But now there’s another big “exit” risk looming on the horizon: the “Merkel-exit.”
“For the first time in a decade in power, German Chancellor Angela Merkel’s political future is in question,” Citi Research’s chief global political analyst Tina Fordham wrote in a recent research report.
“Although in our view the Chancellor could very well weather yet another test of her leadership and go on to win a fourth term, we regard a Merkel-exit ahead of German elections (due in 2017) as one of the most destabilizing political risks for the EU, and one with the potential to impact markets,” she argued.
However, her decision to warmly welcome the refugees in 2015 was extremely unpopular both at home and in the rest of Europe. Her approval ratings plunged sharply to 49% in November 2015, down from 67% in August,
according to data cited by Fordham.
The most recent stab to her political position follows the mass New Year’s Eve sexual assaults and other attacks on women in the city of Cologne, Germany that were attributed to gangs of mostly migrant men. These attacks further inflamed the debate in the country over her policy toward the refugees.
“European policymakers are struggling to resolve the refugee and migration crisis, which follows in the wake of a list of challenges … and is emerging as a significant source of political risk,” writes Fordham.
“The potential for the refugee and migration crisis to destabilize the EU could eventually overshadow Grexit (in any case a lower risk for 2016 than in previous years). Could it also be the undoing of the European politician who has done the most to attempt to address it?” she asks in the research note.
Notably, a weaker Merkel could mark a shift in Europe’s trajectory, which Eurasia Group president Ian Bremmer and chairman Cliff Kupchan argued in their top risks for 2016 report.

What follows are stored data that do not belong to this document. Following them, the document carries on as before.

/-! ### Folds over the part inside a step -/

/-- What every turn of a fold keeps, the fold keeps. -/
theorem foldl_keeps {α β : Type} (read : Work → β) (f : Work → α → Work) (h : ∀ w x, read (f w x) = read w)
    (l : List α) (w : Work) : read (l.foldl f w) = read w := by
  induction l generalizing w with
  | nil => rfl
  | cons x l ih => rw [List.foldl_cons, ih, h]

theorem foldl_post {α : Type} (notice : α → Notice) (l : List α) (w : Work) :
    l.foldl (fun w x => w.post (notice x)) w = { w with inbox := w.inbox ++ l.map notice } := by
  induction l generalizing w with
  | nil => simp
  | cons x l ih => rw [List.foldl_cons, ih]; simp [Work.post]

/-! ### The end of a FILL (R107, R112) -/

/-- What the requester of a FILL is told at its end: nothing, each cell's adjustment, or the sequencer (R112). -/
def Fill.endNotices (f : Fill) (e : AirEnd) : List Notice :=
  match f.cls with
  | .protect => []
  | .support => f.cells.map fun c => .supportEnd c e
  | .massage => [.massageEnd e]

theorem Work.tellFillEnd_eq (w : Work) (f : Fill) (e : AirEnd) :
    w.tellFillEnd f e = { w with inbox := w.inbox ++ f.endNotices e } := by
  unfold Work.tellFillEnd Fill.endNotices
  cases f.cls with
  | protect => simp
  | support => exact foldl_post _ _ _
  | massage => rfl

@[simp] theorem Work.tellFillEnd_pneu (w : Work) (f : Fill) (e : AirEnd) : (w.tellFillEnd f e).pneu = w.pneu := by
  rw [Work.tellFillEnd_eq]

@[simp] theorem Work.tellFillEnd_alloc (w : Work) (f : Fill) (e : AirEnd) : (w.tellFillEnd f e).alloc = w.alloc := by
  rw [Work.tellFillEnd_eq]

@[simp] theorem Work.tellFillEnd_faults (w : Work) (f : Fill) (e : AirEnd) : (w.tellFillEnd f e).faults = w.faults := by
  rw [Work.tellFillEnd_eq]

@[simp] theorem Work.tellFillEnd_inbox (w : Work) (f : Fill) (e : AirEnd) :
    (w.tellFillEnd f e).inbox = w.inbox ++ f.endNotices e := by
  rw [Work.tellFillEnd_eq]

@[simp] theorem Work.tellActiveEnd_pneu (w : Work) (m : Manifold) (e : AirEnd) :
    (w.tellActiveEnd m e).pneu = w.pneu := by
  cases m <;> simp [Work.tellActiveEnd]

@[simp] theorem Work.tellActiveEnd_faults (w : Work) (m : Manifold) (e : AirEnd) :
    (w.tellActiveEnd m e).faults = w.faults := by
  cases m <;> simp [Work.tellActiveEnd]

@[simp] theorem Work.closeCells_manifold (w : Work) (cells : List CellIx) (reading : Nat) :
    (w.closeCells cells reading).pneu.manifold = w.pneu.manifold := by
  refine foldl_keeps (fun w => w.pneu.manifold) _ (fun _ _ => ?_) cells w
  rfl

@[simp] theorem Work.closeCells_faults (w : Work) (cells : List CellIx) (reading : Nat) :
    (w.closeCells cells reading).faults = w.faults := by
  refine foldl_keeps (fun w => w.faults) _ (fun _ _ => ?_) cells w
  rfl

@[simp] theorem Work.leaveManifold_manifold (w : Work) : w.leaveManifold.pneu.manifold = .idle := by
  unfold Work.leaveManifold
  dsimp only
  split <;> simp

@[simp] theorem Work.leaveManifold_faults (w : Work) : w.leaveManifold.faults = w.faults := by
  unfold Work.leaveManifold
  dsimp only
  split <;> simp

@[simp] theorem Work.endActive_manifold (w : Work) (e : AirEnd) : (w.endActive e).pneu.manifold = .idle := by
  simp [Work.endActive]

@[simp] theorem Work.endActive_faults (w : Work) (e : AirEnd) : (w.endActive e).faults = w.faults := by
  simp [Work.endActive]

@[simp] theorem Work.endActive_now (w : Work) (e : AirEnd) : (w.endActive e).now = w.now :=
  congrArg Context.now (w.endActive_context e)

/-- The requester of a PUMPING FILL is told its end (R112). -/
theorem Work.mem_endActive_inbox {w : Work} {f : Fill} (h : w.pneu.manifold = .pumping f) {e : AirEnd} {n : Notice}
    (hn : n ∈ f.endNotices e) : n ∈ (w.endActive e).inbox := by
  simp [Work.endActive, h, Work.tellActiveEnd, hn]

/-! ### The flag of a fault (R186, R188) -/

theorem mem_insertNew {x f : FaultId} {l : List FaultId} : x ∈ insertNew f l ↔ x = f ∨ x ∈ l := by
  unfold insertNew
  split
  · next h =>
    have hf : f ∈ l := by simpa using h
    exact ⟨.inr, fun hx => hx.elim (fun e => e ▸ hf) id⟩
  · rw [List.mem_append, List.mem_singleton, or_comm]

/-- Raising a fault leaves its flag latched, whether it was latched before or not (R186). -/
theorem Work.raise_latched (w : Work) (k : FaultKind) (i : Nat) : (w.raise k i).Latched k i := by
  unfold Seat.Latched Work.raise Work.latch
  split
  · next h => exact h
  · simp [FaultTable.latch, FaultTable.isLatched, mem_insertNew]

/-- A fault raised for a moment adds no standing live condition (R186). -/
@[simp] theorem Work.raise_faults_live (w : Work) (k : FaultKind) (i : Nat) : (w.raise k i).faults.live = w.faults.live := by
  unfold Work.raise Work.latch
  split <;> rfl

/-- CLEAR_FAULTS clears the flag of a fault that is not live (R188). -/
theorem FaultTable.isLatched_clearLatched_of_not_live {t : FaultTable} {f : FaultId} (h : t.isLive f = false) :
    t.clearLatched.isLatched f = false := by
  simp [FaultTable.clearLatched, FaultTable.isLatched, h]

/-! ### The unconfirmed time runs out (R107, R108) -/

theorem Manifold.unconfirmedAt_pumping {f : Fill} (h : f.confirmed = false) :
    (Manifold.pumping f).unconfirmedAt = some (f.since + (Config.unconfirmedLimit - f.unconfirmedTime)) := by
  simp [Manifold.unconfirmedAt, h]

/-- From the deadline on, the time run before and since together have reached the limit (R107). -/
theorem limit_le_elapsed_of_deadline {limit elapsed since now : Nat} (h : since + (limit - elapsed) ≤ now) :
    limit ≤ elapsed + (now - since) := by
  omega

theorem execFillUnconfirmedTimeout_pumping {s : State} {f : Fill} (hs : s.Powered)
    (hm : s.seat.pneu.manifold = .pumping f) (hf : f.confirmed = false) :
    exec .fillUnconfirmedTimeout s = .next (finish ((Work.start s.seat).reach
      (f.since + (Config.unconfirmedLimit - f.unconfirmedTime))).fillFailed s.link s.pending) := by
  change execFillUnconfirmedTimeout s = _
  rw [execFillUnconfirmedTimeout, State.act_powered _ s hs, Work.start_toSeat, hm, Manifold.unconfirmedAt_pumping hf,
    Work.expiry_some]

/-- The FILL that fails leaves the manifold IDLE and PUMP_NO_PRESSURE latched without a live condition (R108). -/
theorem Work.fillFailed_spec (w : Work) :
    w.fillFailed.pneu.manifold = .idle ∧ w.fillFailed.now = w.now ∧ w.fillFailed.Latched .pumpNoPressure 0 ∧
      w.fillFailed.faults.live = w.faults.live :=
  ⟨by simp [Work.fillFailed], by simp [Work.fillFailed], Work.raise_latched _ _ _, by simp [Work.fillFailed]⟩

theorem Work.mem_fillFailed_inbox {w : Work} {f : Fill} (h : w.pneu.manifold = .pumping f) {n : Notice}
    (hn : n ∈ f.endNotices .failed) : n ∈ w.fillFailed.inbox := by
  rw [Work.fillFailed, Work.raise_inbox]
  exact Work.mem_endActive_inbox h hn

/-! ### The manifold takes a FILL (R107, R108) -/

/-- A MASSAGE FILL taken while PUMP_NO_PRESSURE is latched is handed back FAILED, and nothing else is done (R108). -/
theorem Work.takeFill_massage_of_latched {w : Work} {f : Fill} (hl : w.Latched .pumpNoPressure 0)
    (hf : f.cls = .massage) : w.takeFill f = (w.tellFillEnd f .failed).post .manifold := by
  have hl' : w.faults.isLatched ⟨.pumpNoPressure, 0⟩ = true := hl
  simp [Work.takeFill, hf, hl']

/-- The manifold serves the FILL, with the cells, target and class of its request. -/
def Manifold.Serves (m : Manifold) (f : Fill) : Prop :=
  ∃ g, m.active = some (.fill g) ∧ g.cells = f.cells ∧ g.target = f.target ∧ g.cls = f.cls

theorem Work.startPumping_serves (w : Work) (f : Fill) : (w.startPumping f).pneu.manifold.Serves f := by
  unfold Work.startPumping
  dsimp only
  split <;> exact ⟨_, rfl, rfl, rfl, rfl⟩

/-- A waiting FILL is served on, whether the pump holds a grant or not (R107). -/
theorem Work.tryPump_serves {w : Work} {f : Fill} (h : w.pneu.manifold = .fillWait f) :
    w.tryPump.pneu.manifold.Serves f := by
  simp only [Work.tryPump, h]
  split
  · exact w.startPumping_serves f
  · exact ⟨f, by rw [h]; rfl, rfl, rfl, rfl⟩

/-- SUPPORT and PROTECT FILLs are tried whatever is latched (R108). -/
theorem Work.takeFill_serves {w : Work} {f : Fill} (hf : f.cls ≠ .massage) :
    (w.takeFill f).pneu.manifold.Serves f := by
  have hcls : (f.cls == .massage) = false := by simpa using hf
  simp only [Work.takeFill, hcls, Bool.false_and, Bool.false_eq_true, if_false]
  refine Work.tryPump_serves ?_
  split <;> rfl

/-- Settles O43: the expiry runs `Work.fillFailed` at the deadline, which hands the FILL back FAILED and raises the fault
for that moment only; `Work.takeFill` tests the flag before the claim, and for a MASSAGE FILL alone. -/
theorem pumpNoPressureByR108 : Obligations.PumpNoPressureByR108 := by
  refine ⟨fun s f hs hm hf => ?_, fun t => FaultTable.isLatched_clearLatched_of_not_live, fun w f _ hl hf => ?_,
    fun w f => Work.takeFill_serves⟩
  · obtain ⟨hidle, hnow, hlatched, hlive⟩ := ((Work.start s.seat).reach
      (f.since + (Config.unconfirmedLimit - f.unconfirmedTime))).fillFailed_spec
    refine ⟨_, execFillUnconfirmedTimeout_pumping hs hm hf, hidle,
      limit_le_elapsed_of_deadline (limit := Config.unconfirmedLimit) ?_, hlatched, hlive,
      fun hc => Work.mem_fillFailed_inbox hm ?_, fun c hc hmem => Work.mem_fillFailed_inbox hm ?_⟩
    · rw [hnow]
      exact Nat.le_max_right ..
    · simp [Fill.endNotices, hc]
    · simpa [Fill.endNotices, hc] using hmem
  · rw [Work.takeFill_massage_of_latched hl hf]
    simp [Fill.endNotices, hf]

end Sys2Proof.Machine
end

section
/-!
PROOF. The intensity of the massage sequencer (R127): what an edge does to the record and the output, and with which peak a
step of a built-in program starts.
-/
namespace Sys2Proof.Machine

open Sys2Proof

/-! ### An intensity edge -/

theorem clampIntensity_eq (i : Nat) : clampIntensity i = if i = 0 then 1 else if 5 < i then 5 else i := by
  unfold clampIntensity
  split
  · omega
  · split <;> omega

theorem Massage.inSession_iff (m : Massage) : m.inSession = true ↔ m.state = .running ∨ m.state = .paused := by
  simp [Massage.inSession]

@[simp] theorem Work.tellMassage_massage (w : Work) (reason : MassageReason) :
    (w.tellMassage reason).massage = w.massage := rfl

@[simp] theorem Work.tellMassage_pneu (w : Work) (reason : MassageReason) : (w.tellMassage reason).pneu = w.pneu := rfl

@[simp] theorem Work.tellMassage_out (w : Work) (reason : MassageReason) :
    (w.tellMassage reason).out = w.out ++ [massageStateItem w.massage w.now reason] := rfl

/-- The intensity in force after an edge, before anything is told. -/
def Work.setIntensity (w : Work) (i : Nat) : Work := w.modMassage fun m => { m with intensity := clampIntensity i }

“This year, Merkel’s extraordinary welcome to refugees will draw fewer followers inside her own country, and virtually none outside it,” they wrote in the report. “This will undermine her political position, and could encourage a domestic challenger over the coming months.”
“That leaves Europe with less ability to respond collectively to any crisis (expected or otherwise),” they noted — a point that’s especially significant given that, as mentioned above, Merkel has long acted as the de facto European leader in collective crises.
Additionally, Merkel has been the “biggest advocate of open Europe” — or a Europe that’s open to the world, and has borders between (most) European states open to one another. So, if she is in a weaker position, “open Europe,” too, could now be at risk.
“It creates a dramatic change in how Europe interacts with itself and with the rest of the world,” Bremmer and Kupchan wrote. “More resentment toward Germany from others in Europe will undermine its political capital. The refugee issue will play out across Europe as the proximate cause.”
Ultimately, the “Merkel-exit” is not something that will necessarily happen — as noted above Fordham.
But it’s hard to argue against the fact that her political position has already weakened — especially given that so many people did not support her decision regarding the refugees.
And that in it of itself is a big change for Europe.